Par jugement contradictoire en premier et dernier ressort (c’est-à-dire qu’il ne peut pas être frappé d’appel et qu’il s’impose immédiatement),
le tribunal a condamné la MGEN à payer à son adhérent le montant discriminatoire qui lui avait été enlevé du seul fait qu’il s’était fait
soigné par un praticien non signataire du protocole d’accord.

Plus encore, le tribunal a ordonné la publication du jugement par insertion dans le journal « La lettre d’information de la MGEN » et sur le site de la MGEN :
« mgen.fr » aux frais de la MGEN et dans les trois mois de la signification du jugement sous astreinte de 100 € par jour de retard.

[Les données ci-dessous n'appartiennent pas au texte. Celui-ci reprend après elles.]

-- ==== Sys2Proof/Laws/State.lean ====
section
/-! SUPPORT. What each update of the state leaves as it was: one lemma per field per update. -/

namespace Sys2Proof.Machine

variable (s : State)

/-! ### setZone -/

@[simp] theorem setZone_scanner (z : Fin 4) (x : Zone) : (s.setZone z x).scanner = s.scanner := rfl
@[simp] theorem setZone_surface (z : Fin 4) (x : Zone) : (s.setZone z x).surface = s.surface := rfl
@[simp] theorem setZone_plant (z : Fin 4) (x : Zone) : (s.setZone z x).plant = s.plant := rfl
@[simp] theorem setZone_building (z : Fin 4) (x : Zone) : (s.setZone z x).building = s.building := rfl
@[simp] theorem setZone_fog (z : Fin 4) (x : Zone) : (s.setZone z x).fog = s.fog := rfl
@[simp] theorem setZone_pool (z : Fin 4) (x : Zone) : (s.setZone z x).pool = s.pool := rfl
@[simp] theorem setZone_boilerProven (z : Fin 4) (x : Zone) : (s.setZone z x).boilerProven = s.boilerProven := rfl
@[simp] theorem setZone_positioners (z : Fin 4) (x : Zone) : (s.setZone z x).positioners = s.positioners := rfl
@[simp] theorem setZone_governor (z : Fin 4) (x : Zone) : (s.setZone z x).governor = s.governor := rfl
@[simp] theorem setZone_store (z : Fin 4) (x : Zone) : (s.setZone z x).store = s.store := rfl
@[simp] theorem setZone_channels (z : Fin 4) (x : Zone) : (s.setZone z x).channels = s.channels := rfl
@[simp] theorem setZone_slots (z : Fin 4) (x : Zone) : (s.setZone z x).slots = s.slots := rfl
@[simp] theorem setZone_sent (z : Fin 4) (x : Zone) : (s.setZone z x).sent = s.sent := rfl
@[simp] theorem setZone_fxFrame (z : Fin 4) (x : Zone) : (s.setZone z x).fxFrame = s.fxFrame := rfl
@[simp] theorem setZone_ports (z : Fin 4) (x : Zone) : (s.setZone z x).ports = s.ports := rfl
@[simp] theorem setZone_authority (z : Fin 4) (x : Zone) : (s.setZone z x).authority = s.authority := rfl
@[simp] theorem setZone_deviceSeconds (z : Fin 4) (x : Zone) : (s.setZone z x).deviceSeconds = s.deviceSeconds := rfl
@[simp] theorem setZone_openChoices (z : Fin 4) (x : Zone) : (s.setZone z x).openChoices = s.openChoices := rfl
@[simp] theorem setZone_pending (z : Fin 4) (x : Zone) : (s.setZone z x).pending = s.pending := rfl

/-! ### setPos -/

@[simp] theorem setPos_scanner (v : Fin 8) (x : Positioner) : (s.setPos v x).scanner = s.scanner := rfl
@[simp] theorem setPos_surface (v : Fin 8) (x : Positioner) : (s.setPos v x).surface = s.surface := rfl
@[simp] theorem setPos_plant (v : Fin 8) (x : Positioner) : (s.setPos v x).plant = s.plant := rfl
@[simp] theorem setPos_building (v : Fin 8) (x : Positioner) : (s.setPos v x).building = s.building := rfl
@[simp] theorem setPos_fog (v : Fin 8) (x : Positioner) : (s.setPos v x).fog = s.fog := rfl
@[simp] theorem setPos_pool (v : Fin 8) (x : Positioner) : (s.setPos v x).pool = s.pool := rfl
@[simp] theorem setPos_zones (v : Fin 8) (x : Positioner) : (s.setPos v x).zones = s.zones := rfl
@[simp] theorem setPos_boilerProven (v : Fin 8) (x : Positioner) : (s.setPos v x).boilerProven = s.boilerProven := rfl
@[simp] theorem setPos_governor (v : Fin 8) (x : Positioner) : (s.setPos v x).governor = s.governor := rfl
@[simp] theorem setPos_store (v : Fin 8) (x : Positioner) : (s.setPos v x).store = s.store := rfl
@[simp] theorem setPos_channels (v : Fin 8) (x : Positioner) : (s.setPos v x).channels = s.channels := rfl
@[simp] theorem setPos_slots (v : Fin 8) (x : Positioner) : (s.setPos v x).slots = s.slots := rfl
@[simp] theorem setPos_sent (v : Fin 8) (x : Positioner) : (s.setPos v x).sent = s.sent := rfl
@[simp] theorem setPos_fxFrame (v : Fin 8) (x : Positioner) : (s.setPos v x).fxFrame = s.fxFrame := rfl
@[simp] theorem setPos_ports (v : Fin 8) (x : Positioner) : (s.setPos v x).ports = s.ports := rfl
@[simp] theorem setPos_authority (v : Fin 8) (x : Positioner) : (s.setPos v x).authority = s.authority := rfl
@[simp] theorem setPos_deviceSeconds (v : Fin 8) (x : Positioner) : (s.setPos v x).deviceSeconds = s.deviceSeconds := rfl
@[simp] theorem setPos_openChoices (v : Fin 8) (x : Positioner) : (s.setPos v x).openChoices = s.openChoices := rfl
@[simp] theorem setPos_pending (v : Fin 8) (x : Positioner) : (s.setPos v x).pending = s.pending := rfl

/-! ### setSlot -/

@[simp] theorem setSlot_scanner (n : Fin 8) (x : Slot) : (s.setSlot n x).scanner = s.scanner := rfl
@[simp] theorem setSlot_surface (n : Fin 8) (x : Slot) : (s.setSlot n x).surface = s.surface := rfl
@[simp] theorem setSlot_plant (n : Fin 8) (x : Slot) : (s.setSlot n x).plant = s.plant := rfl
@[simp] theorem setSlot_building (n : Fin 8) (x : Slot) : (s.setSlot n x).building = s.building := rfl
@[simp] theorem setSlot_fog (n : Fin 8) (x : Slot) : (s.setSlot n x).fog = s.fog := rfl
@[simp] theorem setSlot_pool (n : Fin 8) (x : Slot) : (s.setSlot n x).pool = s.pool := rfl
@[simp] theorem setSlot_zones (n : Fin 8) (x : Slot) : (s.setSlot n x).zones = s.zones := rfl
@[simp] theorem setSlot_boilerProven (n : Fin 8) (x : Slot) : (s.setSlot n x).boilerProven = s.boilerProven := rfl
@[simp] theorem setSlot_positioners (n : Fin 8) (x : Slot) : (s.setSlot n x).positioners = s.positioners := rfl
@[simp] theorem setSlot_governor (n : Fin 8) (x : Slot) : (s.setSlot n x).governor = s.governor := rfl
@[simp] theorem setSlot_store (n : Fin 8) (x : Slot) : (s.setSlot n x).store = s.store := rfl
@[simp] theorem setSlot_channels (n : Fin 8) (x : Slot) : (s.setSlot n x).channels = s.channels := rfl
@[simp] theorem setSlot_sent (n : Fin 8) (x : Slot) : (s.setSlot n x).sent = s.sent := rfl
@[simp] theorem setSlot_fxFrame (n : Fin 8) (x : Slot) : (s.setSlot n x).fxFrame = s.fxFrame := rfl
@[simp] theorem setSlot_ports (n : Fin 8) (x : Slot) : (s.setSlot n x).ports = s.ports := rfl
@[simp] theorem setSlot_authority (n : Fin 8) (x : Slot) : (s.setSlot n x).authority = s.authority := rfl
@[simp] theorem setSlot_deviceSeconds (n : Fin 8) (x : Slot) : (s.setSlot n x).deviceSeconds = s.deviceSeconds := rfl
@[simp] theorem setSlot_openChoices (n : Fin 8) (x : Slot) : (s.setSlot n x).openChoices = s.openChoices := rfl
@[simp] theorem setSlot_pending (n : Fin 8) (x : Slot) : (s.setSlot n x).pending = s.pending := rfl
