-- ==== Sys2Proof/Laws/Tables.lean ====
section
/-! SUPPORT. The tables: reading back what was written, and every record changed at once. -/

namespace Sys2Proof.Machine

variable {α β : Type} {n : Nat}

@[simp] theorem pick_put_same (v : Vector α n) (i : Fin n) (x : α) : pick (put v i x) i = x := by
  simp [pick, put]

theorem pick_put_other (v : Vector α n) {i j : Fin n} (x : α) (h : j ≠ i) : pick (put v i x) j = pick v j := by
  have : i.val ≠ j.val := fun e => h (Fin.ext e.symm)
  simp [pick, put, this]

/-- What a table holds after one record is replaced. -/
theorem pick_put (v : Vector α n) (i j : Fin n) (x : α) : pick (put v i x) j = if j = i then x else pick v j := by
  split
  · next h => subst h; simp
  · next h => exact pick_put_other v x h

@[simp] theorem put_put (v : Vector α n) (i : Fin n) (x y : α) : put (put v i x) i y = put v i y := by
  simp [put]

@[simp] theorem put_pick (v : Vector α n) (i : Fin n) : put v i (pick v i) = v := by
  simp [put, pick]

@[simp] theorem pick_mapAll (f : α → β) (v : Vector α n) (i : Fin n) : pick (mapAll f v) i = f (pick v i) := by
  simp [pick, mapAll]

@[simp] theorem pick_replicate (x : α) (i : Fin n) : pick (Vector.replicate n x) i = x := by simp [pick]

@[simp] theorem pick_ofFn (f : Fin n → α) (i : Fin n) : pick (Vector.ofFn f) i = f i := by simp [pick]

/-! ### The records of the blocks -/

variable (s : State)

@[simp] theorem zone_setZone_same (z : Fin 4) (x : Zone) : (s.setZone z x).zone z = x := pick_put_same ..
theorem zone_setZone_other {z y : Fin 4} (x : Zone) (h : y ≠ z) : (s.setZone z x).zone y = s.zone y := pick_put_other _ x h
@[simp] theorem pos_setPos_same (v : Fin 8) (x : Positioner) : (s.setPos v x).pos v = x := pick_put_same ..
theorem pos_setPos_other {v w : Fin 8} (x : Positioner) (h : w ≠ v) : (s.setPos v x).pos w = s.pos w := pick_put_other _ x h
@[simp] theorem slot_setSlot_same (n : Fin 8) (x : Slot) : (s.setSlot n x).slot n = x := pick_put_same ..
theorem slot_setSlot_other {n m : Fin 8} (x : Slot) (h : m ≠ n) : (s.setSlot n x).slot m = s.slot m := pick_put_other _ x h
@[simp] theorem channel_setChannel_same (c : Fin 96) (x : Channel) : (s.setChannel c x).channel c = x := pick_put_same ..
theorem channel_setChannel_other {c d : Fin 96} (x : Channel) (h : d ≠ c) : (s.setChannel c x).channel d = s.channel d :=
  pick_put_other _ x h
@[simp] theorem claim_setClaim_same (c : Fin 8) (x : Claim) : (s.setClaim c x).claim c = x := pick_put_same ..
theorem claim_setClaim_other {c d : Fin 8} (x : Claim) (h : d ≠ c) : (s.setClaim c x).claim d = s.claim d :=
  pick_put_other _ x h
@[simp] theorem probe_setProbe_same (i : Fin 32) (r : Probe) : (s.setProbe i r).probe i = r := pick_put_same ..
theorem probe_setProbe_other {i j : Fin 32} (r : Probe) (h : j ≠ i) : (s.setProbe i r).probe j = s.probe j :=
  pick_put_other _ r h
@[simp] theorem entry_setEntry_same (l : Fin 64) (w : Fin 2) (e : Entry) : (s.setEntry l w e).entry l w = e := by
  simp [State.setEntry, State.entry]

end Sys2Proof.Machine
end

C’est une grande victoire. Mais pour autant, est-ce la fin des protocoles ?
Certainement pas, ce n’est qu’une étape que deux syndicats, dans une union libre et indépendante, ont franchi afin que
les chirurgiens dentistes de France se libèrent d’une contrainte administrative ne présentant aucun avantage.

Rappelons quelques étapes essentielles de cette lutte qui dure depuis plus de 10 ans.

1. Les dirigeants de la CNSD, dans leur tenace volonté de ligoter, d’enfermer et de contrôler toute la profession afin de mieux la dominer,
ont signé, au nom de toute la profession, un protocole avec la MGEN, nous obligeant à un ensemble de formalités administratives,
totalement inutiles, et dont la finalité est de nous imposer leurs volontés voire leurs dictats.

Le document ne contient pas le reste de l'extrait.